Since N16C is fully protonated and uniformly ^13^C-labeled, the derived relaxation rate constants are substantially affected by ^1^H–^1^H and ^13^C–^13^C spin diffusion as well as unsuppressed coherent contributions. Accordingly, the relaxation profiles are multiexponential, and the fitted rates can provide only qualitative insights into the spin dynamics. Nevertheless, we measured and compared the R1 and R1ρ decay profiles in a pairwise fashion always comparing the same resonances to each other, e.g., we contrast the Ala Cα rates in the CP- and HSQC-based experiments. R1 rates were fit with both mono- and biexponential functions, and an F-test was used to identify the best fit. Generally, the decays in the CP- and HSQC-based R1 experiments were biexponential and monoexponential, respectively. R1ρ decays were only fit with monoexponential functions. To aid the residue-specific comparison of the R1ρ rates, we give the offset-compensated rate constants as R1ρ/sin^2^ β, where β is the offset angle.

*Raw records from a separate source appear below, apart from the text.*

-- ==== Sys2Proof/Machine/Transfer.lean ====
section
/-! DEFINITION. The program transfer instructions (spec/44_control_transfer.md R205 to R243). -/
namespace Sys2Proof.Machine

/-- A jump to IP_next plus a sign-extended byte (R215; spec/30_encoding.md R86). -/
def State.jumpShort (s : State) (inc : Byte) : State := s.jumpNear (s.ip + inc.signExtend 16)

/-- A conditional short jump: not taken, it leaves IP at the next instruction and the queue as it is (R219). -/
def State.jumpIf (s : State) (cond : Bool) (inc : Byte) : State := if cond then s.jumpShort inc else s

/-- An intersegment call: CS is pushed, then IP_next (R208). -/
def State.callFarTo (s : State) (base off : Word) : State := ((s.push16 s.cs).busGap.push16 s.ip).jumpFar base off

/-- SP raised by RET's pop-value (R211). -/
def State.addSp (s : State) (n : Word) : State := { s with sp := s.sp + n }

/-- An intersegment return: IP is popped, then CS, then the pop-value is added to SP (R212, R213). -/
def State.returnFar (s : State) (n : Word) : State :=
  (s.drop16.busGap.drop16.addSp n).jumpFar s.drop16.busGap.top16 s.top16

/-- 70H `JO short-label` (R220). -/
def execJo (inc : Byte) (s : State) : Outcome := .next (s.jumpIf s.flags.oF inc)

/-- 71H `JNO short-label` (R221). -/
def execJno (inc : Byte) (s : State) : Outcome := .next (s.jumpIf (!s.flags.oF) inc)

/-- 72H `JB short-label` (R222). -/
def execJb (inc : Byte) (s : State) : Outcome := .next (s.jumpIf s.flags.cF inc)

/-- 73H `JNB short-label` (R223). -/
def execJnb (inc : Byte) (s : State) : Outcome := .next (s.jumpIf (!s.flags.cF) inc)

/-- 74H `JE short-label` (R224). -/
def execJe (inc : Byte) (s : State) : Outcome := .next (s.jumpIf s.flags.zF inc)

/-- 75H `JNE short-label` (R225). -/
def execJne (inc : Byte) (s : State) : Outcome := .next (s.jumpIf (!s.flags.zF) inc)

/-- 76H `JBE short-label` (R226). -/
def execJbe (inc : Byte) (s : State) : Outcome := .next (s.jumpIf (s.flags.cF || s.flags.zF) inc)

/-- 77H `JNBE short-label` (R227). -/
def execJnbe (inc : Byte) (s : State) : Outcome := .next (s.jumpIf (!(s.flags.cF || s.flags.zF)) inc)

/-- 78H `JS short-label` (R228). -/
def execJs (inc : Byte) (s : State) : Outcome := .next (s.jumpIf s.flags.sF inc)

/-- 79H `JNS short-label` (R229). -/
def execJns (inc : Byte) (s : State) : Outcome := .next (s.jumpIf (!s.flags.sF) inc)

/-- 7AH `JP short-label` (R230). -/
def execJp (inc : Byte) (s : State) : Outcome := .next (s.jumpIf s.flags.pF inc)

/-- 7BH `JNP short-label` (R231). -/
def execJnp (inc : Byte) (s : State) : Outcome := .next (s.jumpIf (!s.flags.pF) inc)

/-- 7CH `JL short-label` (R232). -/
def execJl (inc : Byte) (s : State) : Outcome := .next (s.jumpIf (s.flags.sF ^^ s.flags.oF) inc)

/-- 7DH `JNL short-label` (R233). -/
def execJnl (inc : Byte) (s : State) : Outcome := .next (s.jumpIf (!(s.flags.sF ^^ s.flags.oF)) inc)

/-- 7EH `JLE short-label` (R234). -/
def execJle (inc : Byte) (s : State) : Outcome := .next (s.jumpIf ((s.flags.sF ^^ s.flags.oF) || s.flags.zF) inc)

/-- 7FH `JNLE short-label` (R235). -/
def execJnle (inc : Byte) (s : State) : Outcome := .next (s.jumpIf (!((s.flags.sF ^^ s.flags.oF) || s.flags.zF)) inc)

/-- 9AH `CALL far-proc`; `off` then `base` as stored (R208). -/
def execCallFar (off : Word) (base : Word) (s : State) : Outcome := .next (s.callFarTo base off)

/-- C2H `RET Iv` (intrasegment) (R211). -/
def execRetPop (n : Word) (s : State) : Outcome := .next ((s.drop16.addSp n).jumpNear s.top16)

/-- CAH `RET Iv` (intersegment) (R213). -/
def execRetfPop (n : Word) (s : State) : Outcome := .next (s.returnFar n)

/-- CDH `INT Ib` (R240). -/
def execIntIb (n : Byte) (s : State) : Outcome := .next (s.raiseInterrupt n)

/-- E0H `LOOPNE short-label` (R238). -/
def execLoopne (inc : Byte) (s : State) : Outcome := .next (s.countDown.jumpIf (s.cx - 1 != 0 && !s.flags.zF) inc)

/-- E1H `LOOPE short-label` (R237). -/
def execLoope (inc : Byte) (s : State) : Outcome := .next (s.countDown.jumpIf (s.cx - 1 != 0 && s.flags.zF) inc)

/-- E2H `LOOP short-label` (R236). -/
def execLoop (inc : Byte) (s : State) : Outcome := .next (s.countDown.jumpIf (s.cx - 1 != 0) inc)

/-- E3H `JCXZ short-label` (R239). -/
def execJcxz (inc : Byte) (s : State) : Outcome := .next (s.jumpIf (s.cx == 0) inc)

/-- E8H `CALL near-proc` (R206). -/
def execCallNear (inc : Word) (s : State) : Outcome := .next ((s.push16 s.ip).jumpNear (s.ip + inc))

/-- E9H `JMP near-label` (R214). -/
def execJmpNear (inc : Word) (s : State) : Outcome := .next (s.jumpNear (s.ip + inc))

/-- EAH `JMP far-label`; `off` then `base` as stored (R217). -/
def execJmpFar (off : Word) (base : Word) (s : State) : Outcome := .next (s.jumpFar base off)

/-- EBH `JMP short-label` (R215). -/
def execJmpShort (inc : Byte) (s : State) : Outcome := .next (s.jumpShort inc)

/-- FFH /2 `CALL Ev` (intrasegment, indirect) (R207). -/
def execCallEv (target : Ev) (s : State) : Outcome :=
  .next (((s.gapEv target).push16 s.ip).jumpNear (s.readEv target))

/-- FFH /3 `CALL MEM32` (intersegment, indirect) (R209). -/
def execCallMem32 (ptr : MemOp) (s : State) : Outcome :=
  .next (s.busGap.busGap.callFarTo (s.busGap.pointerBase ptr) (s.pointerOff ptr))

/-- FFH /4 `JMP Ev` (intrasegment, indirect) (R216). -/
def execJmpEv (target : Ev) (s : State) : Outcome := .next (s.jumpNear (s.readEv target))

/-- FFH /5 `JMP MEM32` (intersegment, indirect) (R218). -/
def execJmpMem32 (ptr : MemOp) (s : State) : Outcome :=
  .next (s.busGap.jumpFar (s.busGap.pointerBase ptr) (s.pointerOff ptr))

/-- C3H `RET` (intrasegment) (R210). -/
def execRet (s : State) : Outcome := .next (s.drop16.jumpNear s.top16)

/-- CBH `RET` (intersegment) (R212). -/
def execRetf (s : State) : Outcome := .next (s.returnFar 0)

/-- CCH `INT 3` (R241). -/
def execInt3 (s : State) : Outcome := .next (s.raiseInterrupt 3)

/-- CEH `INTO` (R242). -/
def execInto (s : State) : Outcome :=
  .next (if s.flags.oF then s.raiseInterrupt 4 else s)

/-- CFH `IRET` (R243). -/
def execIret (s : State) : Outcome := .next (s.returnFromInterrupt)

end Sys2Proof.Machine
end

Substantial signal intensity loss in the relaxation experiments allowed the observation of only a handful of peaks in both CP-based and HSQC-based relaxation experiments. Figure 7A shows the R1 and R1ρ decay profiles of Ala Cα and Gly Cα sites as they were observed in the CP-based (red and yellow) or in the HSQC-based (green) experiments; all other decay profiles are displayed in Figures S7 and S8. For Gly in the CP-based spectra, only the major Cα peak was detectable, and hence, its rates report on the Gly-rich segment that is incorporated into the β-nanocrystals.

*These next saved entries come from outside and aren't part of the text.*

-- ==== Sys2Proof/Certificates/Slice0/Obligations.lean ====
section
/-! DEFINITION. The statements for the provers (OBLIGATIONS.json lists them with the rules they rest on). -/

open Sys2Proof Sys2Proof.Machine

/-! ## Arithmetic -/

/-- R141, R142: in every form, ADD and ADC leave the sum in the destination and the six status flags of it, and change
nothing else. -/
def Obligations.AddAndAdcGiveTheSum : Prop :=
  ∀ s : State, s.undisturbed →
    (∀ (e : Ev) (r : Reg16) (imm : Word) (i8 : Byte),
      ∀ q ∈ ([(.addEvGv e r, e, s.reg16 r, false), (.addGvEv r e, .reg r, s.readEv e, false),
          (.addAxIv imm, .reg .ax, imm, false), (.addEvIv e imm, e, imm, false),
          (.addEvIs e i8, e, i8.signExtend 16, false),
          (.adcEvGv e r, e, s.reg16 r, s.flags.cF), (.adcGvEv r e, .reg r, s.readEv e, s.flags.cF),
          (.adcAxIv imm, .reg .ax, imm, s.flags.cF), (.adcEvIv e imm, e, imm, s.flags.cF),
          (.adcEvIs e i8, e, i8.signExtend 16, s.flags.cF)] : List (Instr × Ev × Word × Bool)),
        s.givesWord q.1 q.2.1 (s.readEv q.2.1 + q.2.2.1 + carryOf 16 q.2.2.2)
          (flagsOfSum (s.readEv q.2.1) q.2.2.1 q.2.2.2 s.flags)) ∧
    (∀ (e : Eb) (r : Reg8) (imm : Byte),
      ∀ q ∈ ([(.addEbGb e r, e, s.reg8 r, false), (.addGbEb r e, .reg r, s.readEb e, false),
          (.addAlIb imm, .reg .al, imm, false), (.addEbIb e imm, e, imm, false), (.addEbIb82 e imm, e, imm, false),
          (.adcEbGb e r, e, s.reg8 r, s.flags.cF), (.adcGbEb r e, .reg r, s.readEb e, s.flags.cF),
          (.adcAlIb imm, .reg .al, imm, s.flags.cF), (.adcEbIb e imm, e, imm, s.flags.cF),
          (.adcEbIb82 e imm, e, imm, s.flags.cF)] : List (Instr × Eb × Byte × Bool)),
        s.givesByte q.1 q.2.1 (s.readEb q.2.1 + q.2.2.1 + carryOf 8 q.2.2.2)
          (flagsOfSum (s.readEb q.2.1) q.2.2.1 q.2.2.2 s.flags))

/-- R146, R147: in every form, SUB and SBB leave the difference in the destination and the six status flags of it, and
change nothing else. That SBB sets the flags of its own subtraction is the spec's inference (R147, "[derived: from rule
R146 and rule R142]"; log 14). -/
def Obligations.SubAndSbbGiveTheDifference : Prop :=
  ∀ s : State, s.undisturbed →
    (∀ (e : Ev) (r : Reg16) (imm : Word) (i8 : Byte),
      ∀ q ∈ ([(.subEvGv e r, e, s.reg16 r, false), (.subGvEv r e, .reg r, s.readEv e, false),
          (.subAxIv imm, .reg .ax, imm, false), (.subEvIv e imm, e, imm, false),
          (.subEvIs e i8, e, i8.signExtend 16, false),
          (.sbbEvGv e r, e, s.reg16 r, s.flags.cF), (.sbbGvEv r e, .reg r, s.readEv e, s.flags.cF),
          (.sbbAxIv imm, .reg .ax, imm, s.flags.cF), (.sbbEvIv e imm, e, imm, s.flags.cF),
          (.sbbEvIs e i8, e, i8.signExtend 16, s.flags.cF)] : List (Instr × Ev × Word × Bool)),
        s.givesWord q.1 q.2.1 (s.readEv q.2.1 - q.2.2.1 - carryOf 16 q.2.2.2)
          (flagsOfDifference (s.readEv q.2.1) q.2.2.1 q.2.2.2 s.flags)) ∧
    (∀ (e : Eb) (r : Reg8) (imm : Byte),
      ∀ q ∈ ([(.subEbGb e r, e, s.reg8 r, false), (.subGbEb r e, .reg r, s.readEb e, false),
          (.subAlIb imm, .reg .al, imm, false), (.subEbIb e imm, e, imm, false), (.subEbIb82 e imm, e, imm, false),
          (.sbbEbGb e r, e, s.reg8 r, s.flags.cF), (.sbbGbEb r e, .reg r, s.readEb e, s.flags.cF),
          (.sbbAlIb imm, .reg .al, imm, s.flags.cF), (.sbbEbIb e imm, e, imm, s.flags.cF),
          (.sbbEbIb82 e imm, e, imm, s.flags.cF)] : List (Instr × Eb × Byte × Bool)),
        s.givesByte q.1 q.2.1 (s.readEb q.2.1 - q.2.2.1 - carryOf 8 q.2.2.2)
          (flagsOfDifference (s.readEb q.2.1) q.2.2.1 q.2.2.2 s.flags))

/-- R150: CMP sets the flags of destination minus source in every form and writes nothing else. That all six flags are
set is the spec's inference (R150, "[derived: from rule R146"; log 14). -/
def Obligations.CompareSetsFlagsOnly : Prop :=
  ∀ s : State,
    (∀ (e : Ev) (r : Reg16) (imm : Word) (i8 : Byte),
      ∀ q ∈ ([(.cmpEvGv e r, s.readEv e, s.reg16 r), (.cmpGvEv r e, s.reg16 r, s.readEv e), (.cmpAxIv imm, s.ax, imm),
          (.cmpEvIv e imm, s.readEv e, imm), (.cmpEvIs e i8, s.readEv e, i8.signExtend 16)] :
          List (Instr × Word × Word)),
        s.givesFlags q.1 (flagsOfDifference q.2.1 q.2.2 false s.flags)) ∧
    (∀ (e : Eb) (r : Reg8) (imm : Byte),
      ∀ q ∈ ([(.cmpEbGb e r, s.readEb e, s.reg8 r), (.cmpGbEb r e, s.reg8 r, s.readEb e),
          (.cmpAlIb imm, s.reg8 .al, imm), (.cmpEbIb e imm, s.readEb e, imm), (.cmpEbIb82 e imm, s.readEb e, imm)] :
          List (Instr × Byte × Byte)),
        s.givesFlags q.1 (flagsOfDifference q.2.1 q.2.2 false s.flags))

(A) Representative R1 (upper row) and R1ρ (bottom row) relaxation decays of Ala Cα and Gly Cα resonances. Red, yellow, and green symbols represent the sites that belong to the extended, helical, and random coil conformations, respectively. Solid lines are the best monoexponential (R1ρ) or biexponential (R1) fits of the decays. (B) Representative R1 (upper row) and R1ρ/sin2 β (bottom row) relaxation rate constants of Cα, Cβ, or Cδ sites of N16C. Red (1), yellow (2), and green (3) symbols represent the sites that were observed in the CP-based (1 and 2) and in the HSQC-based (3) experiments. For Ala Cα, the rates were determined for the extended (red, 1), α-helical (yellow, 2), and random coil (green, 3) conformations. The decays and strips of all other sites are shown in Figures S7–S9.

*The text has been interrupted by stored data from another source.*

/-- Moving over instruction bytes reads them, then changes IP, the queue and the count of what has been read (R28). -/
theorem State.advance_spec (s : State) (n : Nat) : ∃ k d heard, s.advance n = { s with
      ip := s.ip + BitVec.ofNat 16 n
      queue := s.queue.drop n
      prefetched := k - n
      drawn := d
      trace := heard ++ s.trace } ∧
    s.prefetch n = { s with prefetched := k, drawn := d, trace := heard ++ s.trace } ∧
    (s.prefetched ≤ s.queueSize → k - n ≤ s.queueSize) := by
  obtain ⟨k, d, heard, e, h, -, -⟩ := s.prefetch_spec n
  exact ⟨k, d, heard, by rw [State.advance, e], e, fun hq => by have := h hq; omega⟩

/-- Only a CPU that waits reads a WAIT again (R292). -/
theorem State.refetchWait_of_not_waiting {s : State} (h : ∀ next, s.run ≠ .waiting next) : s.refetchWait = s := by
  unfold State.refetchWait
  split
  · exact absurd (by assumption) (h _)
  · rfl

/-- A WAIT is read again only for an interrupt (R292). -/
theorem State.refetchWait_of_not_due {s : State} (h : s.externalDue = false) : s.refetchWait = s := by
  unfold State.refetchWait
  split <;> simp [h]

/-- A WAIT that waits is read again from its first byte to its end (R292). -/
theorem State.refetchWait_of_waiting {s : State} {next : Word} (hr : s.run = .waiting next) (h : s.externalDue = true) :
    s.refetchWait = { s with prefetched := 0 }.prefetch (next - s.ip).toNat := by
  simp [State.refetchWait, hr, h]

/-- Whether or not a WAIT is read again, only the count, the draws and the host's trace change. -/
theorem State.refetchWait_spec (s : State) : ∃ k d heard,
    s.refetchWait = { s with prefetched := k, drawn := d, trace := heard ++ s.trace } := by
  unfold State.refetchWait
  split
  · split
    · obtain ⟨k, d, heard, e, -⟩ := State.prefetch_spec { s with prefetched := 0 } _
      exact ⟨k, d, heard, e⟩
    · exact ⟨_, _, [], rfl⟩
  · exact ⟨_, _, [], rfl⟩

/-! ## The platform -/

/-- A quiet platform does nothing when it is looked at. -/
theorem State.look_of_quiet {s : State} (h : s.quiet) : s.look = s := by
  have e : s.nextEvents = s := by
    unfold State.nextEvents
    rw [h.1]
  rw [State.look, e, State.busGap_of_undisturbed (.inr h.2)]

@[simp] theorem State.keepPrefetched_self (s : State) : s.keepPrefetched s = s := by simp [State.keepPrefetched]

theorem State.hear_of_quiet {s : State} (h : s.quiet) : s.hear = s := by
  simp [State.hear, h.1, h.2]

/-- A look between instructions is a look, with the queue kept as it was prefetched, unless nothing has been fetched
since RESET because a master comes first (R58, R306, R312). -/
theorem State.hear_eq (s : State) : s.hear = if s.beforeFetch.isEmpty then s.look.keepPrefetched s else s.look := by
  unfold State.hear
  split
  · rename_i h
    have hq : s.quiet := by simpa [State.quiet] using h
    simp [State.look_of_quiet hq]
  · cases s.beforeFetch.isEmpty <;> rfl

/-- No external request and no trap: the sampling procedure does nothing (R287). -/
theorem State.sample_of_unrequested {s : State} (hn : s.nmiPending = false)
    (hi : s.pins.intrLine = false ∨ s.flags.iF = false) (seq : Bool) : s.sample false seq = (s, false) := by
  have : s.takeExternal = (s, false) := by
    unfold State.takeExternal
    rcases hi with hi | hi <;> simp [hn, hi]
  simp [State.sample, this]

/-- An interrupt taken at a sampling point, with no other master on the bus (R280; spec/43_string.md R198). -/
theorem State.takeSampled_spec {s : State} (h : s.masters = []) (n : Byte) :
    State.entered (s.setLock false) (s.takeSampled n) n s.ip s.flags ∧
      State.systemKept (s.setLock false) (s.takeSampled n) ∧ (s.takeSampled n).inhibitInt = s.inhibitInt ∧
      (s.takeSampled n).cur = { s.cur with jumped := true } := by
  obtain ⟨h1, h2, h3, -, h4⟩ := State.takeInterrupt_spec (s := s.setLock false) (.inr h) n s.ip
  exact ⟨h1, h2, h3, h4⟩

/-- What the host sees of the INTA pair and of LOCK* around it (R281). -/
theorem State.acknowledged_eq (s : State) : s.acknowledged = s.afterInta s.pins.intrType := by
  cases hm : s.params.busMode <;> cases hl : s.lock <;>
    simp [State.acknowledged, State.afterInta, State.setLock, State.lockCalls, State.record, hm, hl]

@[simp] theorem State.setLock_acknowledged (s : State) : s.acknowledged.setLock false = s.acknowledged :=
  State.setLock_of_eq rfl

/-- The request that is taken, with no other master on the bus: NMI first (R276, R287). -/
theorem State.takeExternal_nmi {s : State} (hm : s.masters = []) (h : s.nmiPending = true) :
    ∃ t, s.takeExternal = (t, true) ∧ State.entered (s.setLock false) t 2 s.ip s.flags ∧
      State.systemKept { s.setLock false with nmiPending := false } t ∧ t.inhibitInt = s.inhibitInt ∧
      t.cur = { s.cur with jumped := true } := by
  obtain ⟨h1, h2, h3⟩ := State.takeSampled_spec (s := { s with nmiPending := false }) hm 2
  exact ⟨_, by simp [State.takeExternal, h], h1, h2, h3⟩

/-- As `takeExternal_nmi`, for INTR. -/
theorem State.takeExternal_intr {s : State} (hm : s.masters = []) (h : s.nmiPending = false)
    (h1 : s.pins.intrLine = true) (h2 : s.flags.iF = true) :
    ∃ t, s.takeExternal = (t, true) ∧ State.entered (s.afterInta s.pins.intrType) t s.pins.intrType s.ip s.flags ∧
      State.systemKept (s.afterInta s.pins.intrType) t ∧ t.inhibitInt = s.inhibitInt ∧
      t.cur = { s.cur with jumped := true } := by
  obtain ⟨k1, k2, k3⟩ := State.takeSampled_spec (s := s.acknowledged) hm s.pins.intrType
  rw [State.setLock_acknowledged] at k1 k2
  rw [← State.acknowledged_eq]
  exact ⟨_, by simp [State.takeExternal, h, h1, h2], k1, k2, k3⟩

/-- A trap that is due and not dropped follows whatever was taken before it (R287). -/
theorem State.sample_trap {s : State} (hm : s.masters = []) (seq : Bool) (h : (seq && s.takeExternal.2) = false)
    (hk : s.takeExternal.1.masters = s.masters) : ∃ t, s.sample true seq = (t, true) ∧
      State.entered (s.takeExternal.1.setLock false) t 1 s.takeExternal.1.ip s.takeExternal.1.flags ∧
      State.systemKept (s.takeExternal.1.setLock false) t ∧ t.inhibitInt = s.takeExternal.1.inhibitInt ∧
      t.cur = { s.takeExternal.1.cur with jumped := true } := by
  obtain ⟨h1, h2, h3⟩ := State.takeSampled_spec (hk.trans hm) 1
  exact ⟨_, by simp [State.sample, h], h1, h2, h3⟩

R1 and R1ρ relaxation rate constants are most sensitive to motions on the ns and μs time scales, respectively, where higher rate constants generally indicate increased mobility. As expected, both the R1 and R1ρ of almost all ^13^C signals in the HSQC-based experiment were markedly higher than the corresponding rate constants in the CP-based experiment (Figure 7), e.g., the major Ala Cα R1 increased from 0.16 ± 0.001 to 1.92 ± 0.05 s^–1^, and Ala Cα R1ρ increased from 9.9 ± 0.05 to 43.5 ± 6.4 s^–1^. In the CP-based relaxation measurements, only the Cα resonance of the α-helical Ala was observable, while the Cβ resonance broadened beyond detection; its R1 and R1ρ values of 0.28 ± 0.01 and 32.2 ± 0.9 s^–1^, respectively, are in between the values of the β-stranded Ala Cα and the solubilized Ala Cα. The higher mobility of the helical Ala with respect to the β-stranded Ala likely stems from solvent exposure and from the reduced packing in helical conformations.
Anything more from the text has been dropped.